Caesar, sensing an opportunity, persuaded the two consuls to work together and promised to support both of them. His price: a consulship of his own. Crassus and Pompey agreed, and 60 B.C. saw the formation of the First Triumvirate. (Pompey, who might have been suspicious of Caesar's motives at this time, was probably pacified by his new wife, who happened to be Caesar's daughter, Julia.) Caesar had also taken a new wife himself, by the name of Calpurnia.
Within a year, Caesar was true to his word: Pompey's proposals were approved, so were Crassus's and Caesar himself was granted a five-year term as proconsul of Gaul after his tour of duty as a consul had finished.
He left for Gaul in 58 and ended up staying there for nine years. During this time, he directed great military victories but also personally killed or had killed a great many people who stood in his way. The Gaul that he conquered included what is now France, Belgium, southern Holland, Germany west of the Rhine River, and most of Switzerland.
He led expeditions across the English Channel to Britain in 55 and 54 B.C. Neither expedition succeeded in establishing a permanent base. The Roman "civilization" of Britain would have to wait.

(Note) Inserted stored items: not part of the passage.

-- ==== Sys2Proof/Laws/KeepsAccess.lean ====
section
/-! SUPPORT. Every operation of Machine/Access.lean keeps what Keeps says. -/

namespace Sys2Proof.Machine

theorem State.onBar0_keeps {s0 s : State} (hk : Keeps s0 s) (link : LinkId) (ld : LdId) (off : Nat) (f : Nat → State) (hf : ∀ p, Keeps s0 (f p)) : Keeps s0 (State.onBar0 s link ld off f) := by
  unfold State.onBar0
  repeat' first
    | with_reducible assumption | exact hf _ | with_reducible apply State.send_keeps | with_reducible apply Keeps.ite | split

theorem State.lostLog_keeps {s0 s : State} (hk : Keeps s0 s) (link : Nat) (ld : Nat) (tag : Nat) (kind : Nat) (poison : Bool) : Keeps s0 (State.lostLog s link ld tag kind poison) := by
  unfold State.lostLog
  repeat' first
    | with_reducible assumption | with_reducible apply State.incEvt_keeps | with_reducible apply State.setLink_keeps
    | with_reducible apply State.wr_keeps

theorem State.hostData_keeps {s0 s : State} (hk : Keeps s0 s) (link : Nat) (ld : Nat) (tag : Nat) (poison : Bool) (data : Line) (load : DevLoad) : Keeps s0 (State.hostData s link ld tag poison data load) := by
  unfold State.hostData
  repeat' first
    | with_reducible assumption | with_reducible apply State.lostLog_keeps | with_reducible apply State.send_keeps | with_reducible apply Keeps.ite

theorem State.hostCmp_keeps {s0 s : State} (hk : Keeps s0 s) (link : Nat) (ld : Nat) (tag : Nat) (kind : Nat) (load : DevLoad) : Keeps s0 (State.hostCmp s link ld tag kind load) := by
  unfold State.hostCmp
  repeat' first
    | with_reducible assumption | with_reducible apply State.lostLog_keeps | with_reducible apply State.send_keeps | with_reducible apply Keeps.ite

theorem State.ideTell_keeps {s0 s : State} (hk : Keeps s0 s) (link : Nat) : Keeps s0 (State.ideTell s link) := by
  unfold State.ideTell
  repeat' first
    | with_reducible assumption | with_reducible apply State.raise_keeps | with_reducible apply State.setLink_keeps | with_reducible apply Keeps.ite

theorem State.countMatch_keeps {s0 s : State} (hk : Keeps s0 s) (k : Nat) (x : IsoEntry) : Keeps s0 (State.countMatch s k x) := by
  unfold State.countMatch
  repeat' first
    | with_reducible assumption | with_reducible apply Keeps.setIso

theorem State.unmatchedReq_keeps {s0 s : State} (hk : Keeps s0 s) (link : Nat) (ld : Nat) (hpa : Nat) (p : Option Nat) : Keeps s0 (State.unmatchedReq s link ld hpa p) := by
  unfold State.unmatchedReq
  repeat' first
    | with_reducible assumption | with_reducible apply State.incErr_keeps | with_reducible apply State.raiseGathered_keeps
    | with_reducible apply State.wr_keeps | lift_lets -underBinder | split

theorem State.inactiveTell_keeps {s0 s : State} (hk : Keeps s0 s) (link : Nat) (ld : Nat) (p : Nat) (hpa : Nat) : Keeps s0 (State.inactiveTell s link ld p hpa) := by
  unfold State.inactiveTell
  repeat' first
    | with_reducible assumption | with_reducible apply State.raise_keeps | with_reducible apply State.setLd_keeps | with_reducible apply Keeps.ite

theorem State.setShwBuf_keeps {s0 s : State} (hk : Keeps s0 s) (b : ShwBuf) : Keeps s0 (State.setShwBuf s b) := by
  unfold State.setShwBuf
  repeat' first
    | with_reducible assumption | (intro v; clear_value v) | with_reducible refine KeepsMk.of ?_ | with_reducible apply Keeps.ite
    | lift_lets -underBinder | split | simp -proj only [Keeps.mk_eq, TierSt.frames_mk]

theorem State.checkLines_keeps {s0 s : State} (hk : Keeps s0 s) (x : SlotSt) (lines : BitVec 64) : Keeps s0 (State.checkLines s x lines).1 := by
  unfold State.checkLines
  repeat' first
    | with_reducible assumption | with_reducible apply State.countUncorr_keeps | with_reducible apply State.event_keeps
    | with_reducible apply State.readPage_keeps | with_reducible apply State.setSlot_keeps | with_reducible apply Keeps.ite_fst

theorem State.readFlash_keeps {s0 s : State} (hk : Keeps s0 s) (p : Nat) (page : Nat) : Keeps s0 (State.readFlash s p page) := by
  unfold State.readFlash
  repeat' first
    | with_reducible assumption | with_reducible apply State.flashRead_keeps | with_reducible apply Keeps.ite

theorem State.demand_keeps {s0 s : State} (hk : Keeps s0 s) (p : Nat) (f : Nat) : Keeps s0 (State.demand s p f) := by
  unfold State.demand
  repeat' first
    | with_reducible assumption | with_reducible apply State.askUp_keeps | with_reducible apply Keeps.ite | split

theorem State.demandOnce_keeps {s0 s : State} (hk : Keeps s0 s) (p : Nat) (page : Nat) : Keeps s0 (State.demandOnce s p page) := by
  unfold State.demandOnce
  repeat' first
    | with_reducible assumption | with_reducible apply State.demand_keeps | with_reducible apply State.readFlash_keeps
    | with_reducible apply Keeps.ite

theorem State.hostUncorr_keeps {s0 s : State} (hk : Keeps s0 s) (p : Nat) (page : Nat) : Keeps s0 (State.hostUncorr s p page) := by
  unfold State.hostUncorr
  repeat' first
    | with_reducible assumption | with_reducible apply State.addPoisonPage_keeps | with_reducible apply State.countUncorr_keeps
    | with_reducible apply State.raiseGathered_keeps

theorem State.serveRead_keeps {s0 s : State} (hk : Keeps s0 s) (r : HeldRead) (first : Bool) : Keeps s0 (State.serveRead s r first) := by
  unfold State.serveRead
  repeat' first
    | with_reducible assumption | (intro v; have hv : Keeps s0 v := ?_; clear_value v) | (intro v; have hv : TierSt := v; clear hv; subst v)
    | (intro v; clear_value v) | with_reducible apply State.checkLines_keeps | with_reducible apply State.demand_keeps
    | with_reducible apply State.hostData_keeps | with_reducible apply State.hostUncorr_keeps | with_reducible apply State.incEvt_keeps
    | with_reducible apply State.readFlash_keeps | with_reducible apply State.readPage_keeps | with_reducible refine KeepsMk.of ?_
    | with_reducible apply Keeps.ite | lift_lets -underBinder | dsimp -zeta only | split | simp -proj only [Keeps.mk_eq, TierSt.frames_mk]

theorem State.holdEnd_keeps {s0 s : State} (hk : Keeps s0 s) (r : HeldRead) : Keeps s0 (State.holdEnd s r) := by
  unfold State.holdEnd
  repeat' first
    | with_reducible assumption | with_reducible apply State.wrF_keeps | with_reducible apply Keeps.ite

theorem State.deepMiss_keeps {s0 s : State} (hk : Keeps s0 s) (r : HeldRead) : Keeps s0 (State.deepMiss s r) := by
  unfold State.deepMiss
  repeat' first
    | with_reducible assumption | with_reducible apply State.holdEnd_keeps | with_reducible apply State.hostData_keeps
    | with_reducible apply State.incEvt_keeps | with_reducible apply State.raiseGathered_keeps | with_reducible apply State.setB_keeps

theorem State.releaseReads_keeps {s0 s : State} (hk : Keeps s0 s) (f : HeldRead → Bool) : Keeps s0 (State.releaseReads s f) := by
  unfold State.releaseReads
  repeat' first
    | with_reducible assumption | (intro v; have hv : TierSt := v; clear hv; subst v) | (intro v; clear_value v) | intro _
    | with_reducible apply State.atLevel_keeps | with_reducible apply State.deepMiss_keeps | with_reducible apply State.holdEnd_keeps
    | with_reducible apply State.serveRead_keeps | with_reducible apply Keeps.foldl | with_reducible refine KeepsMk.of ?_
    | with_reducible apply Keeps.ite | lift_lets -underBinder | dsimp -zeta only | simp -proj only [Keeps.mk_eq, TierSt.frames_mk]

theorem State.quotaSeal_keeps {s0 s : State} (hk : Keeps s0 s) (p : Nat) (page : Nat) : Keeps s0 (State.quotaSeal s p page) := by
  unfold State.quotaSeal
  repeat' first
    | with_reducible assumption | with_reducible apply State.sealOldest_keeps | with_reducible apply Keeps.ite

theorem State.fillServed_keeps {s0 s : State} (hk : Keeps s0 s) (p : Nat) (page : Nat) : Keeps s0 (State.fillServed s p page) := by
  unfold State.fillServed
  repeat' first
    | with_reducible assumption | with_reducible apply State.releaseReads_keeps

theorem State.slotWrite_keeps {s0 s : State} (hk : Keeps s0 s) (p : Nat) (page : Nat) (line : Nat) (data : Line) (be : BitVec 64) (poison : Bool) (req : Nat) (level : Nat) : Keeps s0 (State.slotWrite s p page line data be poison req level).1 := by
  unfold State.slotWrite
  repeat' first
    | with_reducible assumption | (intro v; have hv : Keeps s0 v := ?_; clear_value v) | with_reducible apply State.checkBudget_keeps
    | with_reducible apply State.fillServed_keeps | with_reducible apply State.openSlot_keeps | with_reducible apply State.quotaSeal_keeps
    | with_reducible apply State.readFlash_keeps | with_reducible apply State.setShwBuf_keeps | with_reducible apply State.setSlot_keeps
    | with_reducible apply Keeps.ite_fst | lift_lets -underBinder | split

theorem State.nospaceRefusal_keeps {s0 s : State} (hk : Keeps s0 s) (p : Nat) (link : Option Nat) (ld : Option Nat) (addr : Nat) : Keeps s0 (State.nospaceRefusal s p link ld addr) := by
  unfold State.nospaceRefusal
  repeat' first
    | with_reducible assumption | with_reducible apply State.incErr_keeps | with_reducible apply State.raiseGathered_keeps
    | with_reducible apply State.setB_keeps

theorem State.getPage_keeps {s0 s : State} (hk : Keeps s0 s) (req : Nat) (p : Nat) (page : Nat) : Keeps s0 (State.getPage s req p page).1 := by
  unfold State.getPage
  repeat' first
    | with_reducible assumption | with_reducible apply State.checkLines_keeps | with_reducible apply State.demandOnce_keeps
    | with_reducible apply State.fillServed_keeps | with_reducible apply State.readPage_keeps | with_reducible apply State.viewPage_keeps
    | with_reducible apply Keeps.ite_fst | lift_lets -underBinder | dsimp -zeta only | split

theorem State.takeUnit_keeps {s0 s : State} (hk : Keeps s0 s) (h : Nat) : Keeps s0 (State.takeUnit s h).2 := by
  unfold State.takeUnit
  repeat' first
    | with_reducible assumption | (intro v; clear_value v) | with_reducible apply State.incEvt_keeps | with_reducible refine KeepsMk.of ?_
    | lift_lets -underBinder | simp -proj only [Keeps.mk_eq, TierSt.frames_mk]

theorem State.putPage_keeps {s0 s : State} (hk : Keeps s0 s) (req : Nat) (level : Nat) (p : Nat) (page : Nat) (d : Page) (poison : BitVec 64) : Keeps s0 (State.putPage s req level p page d poison).1 := by
  unfold State.putPage
  repeat' first
    | with_reducible assumption | (intro v; have hv : Keeps s0 v := ?_; clear_value v)
    | (intro v; have hf0 : ∀ t , Keeps s0 t → Keeps s0 (v t) := ?_; clear_value v)
    | (intro v; have hf1 : ∀ t a, Keeps s0 t → Keeps s0 (v t a) := ?_; clear_value v) | intro _ | with_reducible apply State.afterCommit_keeps
    | with_reducible apply State.commitContent_keeps | with_reducible apply State.fillServed_keeps | with_reducible apply State.openSlot_keeps
    | with_reducible apply State.quotaSeal_keeps | with_reducible apply State.setShwBuf_keeps | with_reducible apply State.setSlot_keeps
    | with_reducible apply State.shipFrame_keeps | with_reducible apply State.takeUnit_keeps | with_reducible apply hf0 | with_reducible apply hf1
    | with_reducible apply Keeps.foldl | with_reducible apply Keeps.ite | with_reducible apply Keeps.ite_fst | lift_lets -underBinder
    | dsimp -zeta only | split

theorem State.putLines_keeps {s0 s : State} (hk : Keeps s0 s) (req : Nat) (level : Nat) (p : Nat) (a : Nat) (n : Nat) (v : Nat) (poison : Bool) (z_ : Nat) : Keeps s0 (State.putLines s req level p a n v poison z_).1 := by
  induction z_ generalizing s req level p a n v poison with
  | zero =>
    unfold State.putLines
    repeat' first
    | with_reducible assumption
  | succ z_ ih =>
    unfold State.putLines
    repeat' first
    | with_reducible assumption | (intro v; clear_value v) | with_reducible apply ih | with_reducible apply State.shipFrame_keeps
    | with_reducible apply State.slotWrite_keeps | with_reducible refine Keeps.fst ?_ (by assumption) | with_reducible apply Keeps.ite
    | with_reducible apply Keeps.ite_fst | lift_lets -underBinder | split

theorem State.putBytes_keeps {s0 s : State} (hk : Keeps s0 s) (req : Nat) (level : Nat) (p : Nat) (a : Nat) (n : Nat) (v : Nat) (poison : Bool) (z_ : Nat) : Keeps s0 (State.putBytes s req level p a n v poison z_).1 := by
  induction z_ generalizing s req level p a n v poison with
  | zero =>
    unfold State.putBytes
    repeat' first
    | with_reducible assumption
  | succ z_ ih =>
    unfold State.putBytes
    repeat' first
    | with_reducible assumption | (intro v; have hv : Keeps s0 v := ?_; clear_value v) | (intro v; have hv : Keeps s0 v.1 := ?_; clear_value v)
    | (intro v; clear_value v) | with_reducible apply ih | with_reducible apply State.putLines_keeps | with_reducible apply State.putPage_keeps
    | with_reducible apply State.touchPage_keeps | with_reducible apply Keeps.ite_fst | lift_lets -underBinder | split

end Sys2Proof.Machine
end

With Caesar making a name for himself with his great victories in Gaul and his attempts at subjugating Britain, Crassus and Pompey grew jealous (and, many historians argue, rightfully so). They had been in power and winning wars before Caesar happened on the scene, and they didn't like him getting most of the credit for Rome's recent successes. Itching for victories, Crassus requested and received command of the armies of the East. His reward was a quick death in a battle against the Parthians. Pompey, meanwhile, was increasingly an enemy of Caesar, mainly because nothing kept them together anymore. Julia, Caesar's daughter and Pompey's wife, had died in childbirth in 54. With Crassus gone, the two great generals were suspicious of each other, and each wanted to be sole consul.